**Exercise brief**.
Stop after the line containing "admits it. -/"; retype every line of the data before it exactly, starting from the first.

**Data for the task**.
★ ★ ★ ★ ★ ★ ★

theorem StateLaw.answer (L : StateLaw I) {s : State} (h : I s) (n : Agent) (a : Answer) : I (s.answer n a) :=
  L.same h rfl rfl rfl rfl rfl rfl rfl rfl

/-- A request keeps what its rule keeps in the READY table from an agent whose state admits it. -/
theorem StateLaw.request (L : StateLaw I) {s : State} (h : I s) (k : Request) (n : Agent) (t : Transfer)
    (body : List Byte) (rule : State → State × Answer)
    (hr : ∀ u, I u → (u.table = .ready ∨ k = .time) → admission k (u.session n).state = none →
      u.records = (s.settleFor k n).records → I (rule u).1) :
    I (s.request k n t body rule) := by
  refine L.transact (L.settleFor h k n) n t.start _ true _ fun u hu hrec => ?_
  unfold State.accept
  split
  · exact L.answer hu _ _
  · rename_i htab
    split
    · exact L.answer hu _ _
    · rename_i ha
      refine L.answer (hr u hu ?_ ha hrec) _ _
      cases ht : u.table
      · by_cases hk : k = .time
        · exact Or.inr hk
        · exact absurd ⟨ht, hk⟩ htab
      · exact Or.inl rfl

theorem admission_active {k : Request} {st : AgentState} (h : admission k st = none) (h1 : k ≠ .join) (h2 : k ≠ .time)
    (h3 : k ≠ .leave) (h4 : k ≠ .notices) (h5 : k ≠ .wake) : st = .active := by
  cases st <;> cases k <;> simp_all [admission]

theorem admission_joined {k : Request} {st : AgentState} (h : admission k st = none) (h1 : k ≠ .join)
    (h2 : k ≠ .time) : st.joined = true := by
  cases st <;> cases k <;> simp_all [admission, AgentState.joined]

theorem vacantWays_vacant {s : State} {key : List Byte} {slot : Nat} (h : slot ∈ s.vacantWays key) :
    s.record slot = none ∧ slot ∈ homeSlots key := by
  simp only [State.vacantWays, List.mem_filter, Option.isNone_iff_eq_none] at h
  exact ⟨h.2, h.1⟩

theorem keyLengthOk_take {l : List Byte} {len k : Nat} (hl : l.length = 24 + k) (h : keyLengthOk len = true) :
    keyLengthOk ((l.drop k).take len).length = true := by
  simp only [keyLengthOk, Bool.and_eq_true, decide_eq_true_eq] at h ⊢
  rw [List.length_take, List.length_drop]
  omega

theorem parseClaim_key {b : List Byte} {q : ClaimFields} (h : parseClaim b = some q) :
    keyLengthOk q.key.length = true := by
  unfold parseClaim at h
  split at h
  · cases h
  · simp only at h
    split at h
    · rename_i hc
      cases h
      exact keyLengthOk_take (by omega) hc.2.2
    · cases h

theorem lifetime_pos (st : Settings) (ts : TimeState) (requested : Nat) : 1 ≤ lifetime st ts requested := by
  have h : ∀ d : Nat, 1 ≤ if d = 0 then 1 else d := by intro d; split <;> omega
  exact h _

theorem StateLaw.claimRule (L : StateLaw I) {s : State} (h : I s) (ht : s.table = .ready) {n : Agent}
    (hn : (s.session n).state = .active) (body : List Byte) : I (claimRule n body s).1 := by
  unfold Machine.claimRule
  split
  · exact h
  · rename_i q hq
    split
    · rename_i slot r hf
      have hr := (findKey_record hf).1
      unfold State.claimPresent
      split
      · exact h
      · rename_i hp
        split
        · exact h
        · rename_i hquota
          split
          · rename_i hg
            simp only [Bool.and_eq_true, List.isEmpty_iff, Bool.not_eq_true'] at hg
            exact L.grantNow _ _ h ht hn hr hg.1.1 (by simpa using hp) hg.1.2 hg.2 hquota
          · rename_i hg
            split
            · exact h
            · refine L.enqueue { agent := n, kind := q.mode.kind, requested := q.requested, wait := q.wait } h ht hn
                hr (by simpa using hp) ?_ ?_ hquota
              · cases q.mode <;> simp [Mode.kind]
              · intro hq
                simp only [hq, List.isEmpty_nil, Bool.true_and, Bool.and_eq_true, Bool.not_eq_true', not_and,
                  Bool.not_eq_false] at hg
                cases hm : q.mode with
                | shared =>
                  simp only [hm] at hg
                  cases hc : r.compatible .shared
                  · exact Or.inl hc
                  · exact Or.inr (hg hc)
                | exclusive =>
                  simp only [hm] at hg
                  cases hc : r.compatible .exclusive
                  · exact Or.inl hc
                  · exact Or.inr (hg hc)
    · rename_i hf
      unfold State.claimAbsent
      split
      · exact h
      · rename_i hw
        split
        · exact h
        · rename_i hquota
          split
          · exact h
          · rename_i slot others hv
            split
            · exact h
            · rename_i hburst
              obtain ⟨hs, hk⟩ := vacantWays_vacant (s := s) (key := q.key) (slot := slot) (by rw [hv]; simp)
              exact L.create _ _ h ht hn hs hk (Bool.eq_false_iff.2 hw) hf (parseClaim_key hq) hquota hburst

theorem StateLaw.upgradeRule (L : StateLaw I) {s : State} (h : I s) {n : Agent}
    (hn : (s.session n).state = .active) (body : List Byte) :
    I (upgradeRule n body s).1 := by
  unfold Machine.upgradeRule
  split
  · exact h
  · split
    · exact h
    · rename_i slot r hf
      have hr := (honoured_record hf).1
      split
      · exact h
      · rename_i x hx
        unfold State.upgradeHeld
        split
        · exact h
        · split
          · exact h
          · rename_i hw
            split
            · exact h
            · rename_i hu
              split
              · rename_i hg
                simp only [Bool.and_eq_true, Bool.not_eq_true'] at hg
                exact L.upgradeNow _ h hr hx (by simpa using hw) (by simpa using hu) hg.1 hg.2
              · rename_i hg
                split
                · exact h
                · refine L.enqueueUpgrade _ h hr hx (by simpa using hw) (by simpa using hu) ?_ hn
                  simp only [Bool.and_eq_true, Bool.not_eq_true', not_and, Bool.not_eq_false] at hg
                  cases ho : r.onlyHolder n
                  · exact Or.inl rfl
                  · exact Or.inr (hg ho)

theorem StateLaw.downgradeRule (L : StateLaw I) {s : State} (h : I s) (n : Agent) (body : List Byte) :
    I (downgradeRule n body s).1 := by
  unfold Machine.downgradeRule
  split
  · exact h
  · split
    · exact h
    · rename_i slot r hf
      split
      · exact h
      · split
        · exact h
        · exact L.downgrade n h (honoured_record hf).1

theorem StateLaw.renewRule (L : StateLaw I) {s : State} (h : I s) (n : Agent) (body : List Byte) :
    I (renewRule n body s).1 := by
  unfold Machine.renewRule
  split
  · exact h
  · split
    · exact h
    · rename_i slot r hf
      split
      · exact h
      · split
        · exact h
        · refine L.entries _ h (honoured_record hf).1 (fun x => ?_) fun x => ?_
          · split <;> exact ⟨rfl, rfl, rfl, rfl⟩
          · split
            · exact Or.inr (lifetime_pos ..)
            · exact Or.inl rfl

★ ★ ★ ★ ★ ★ ★

**Exercise output**.
theorem StateLaw.answer (L : StateLaw I) {s : State} (h : I s) (n : Agent) (a : Answer) : I (s.answer n a) :=
  L.same h rfl rfl rfl rfl rfl rfl rfl rfl

/-- A request keeps what its rule keeps in the READY table from an agent whose state admits it. -/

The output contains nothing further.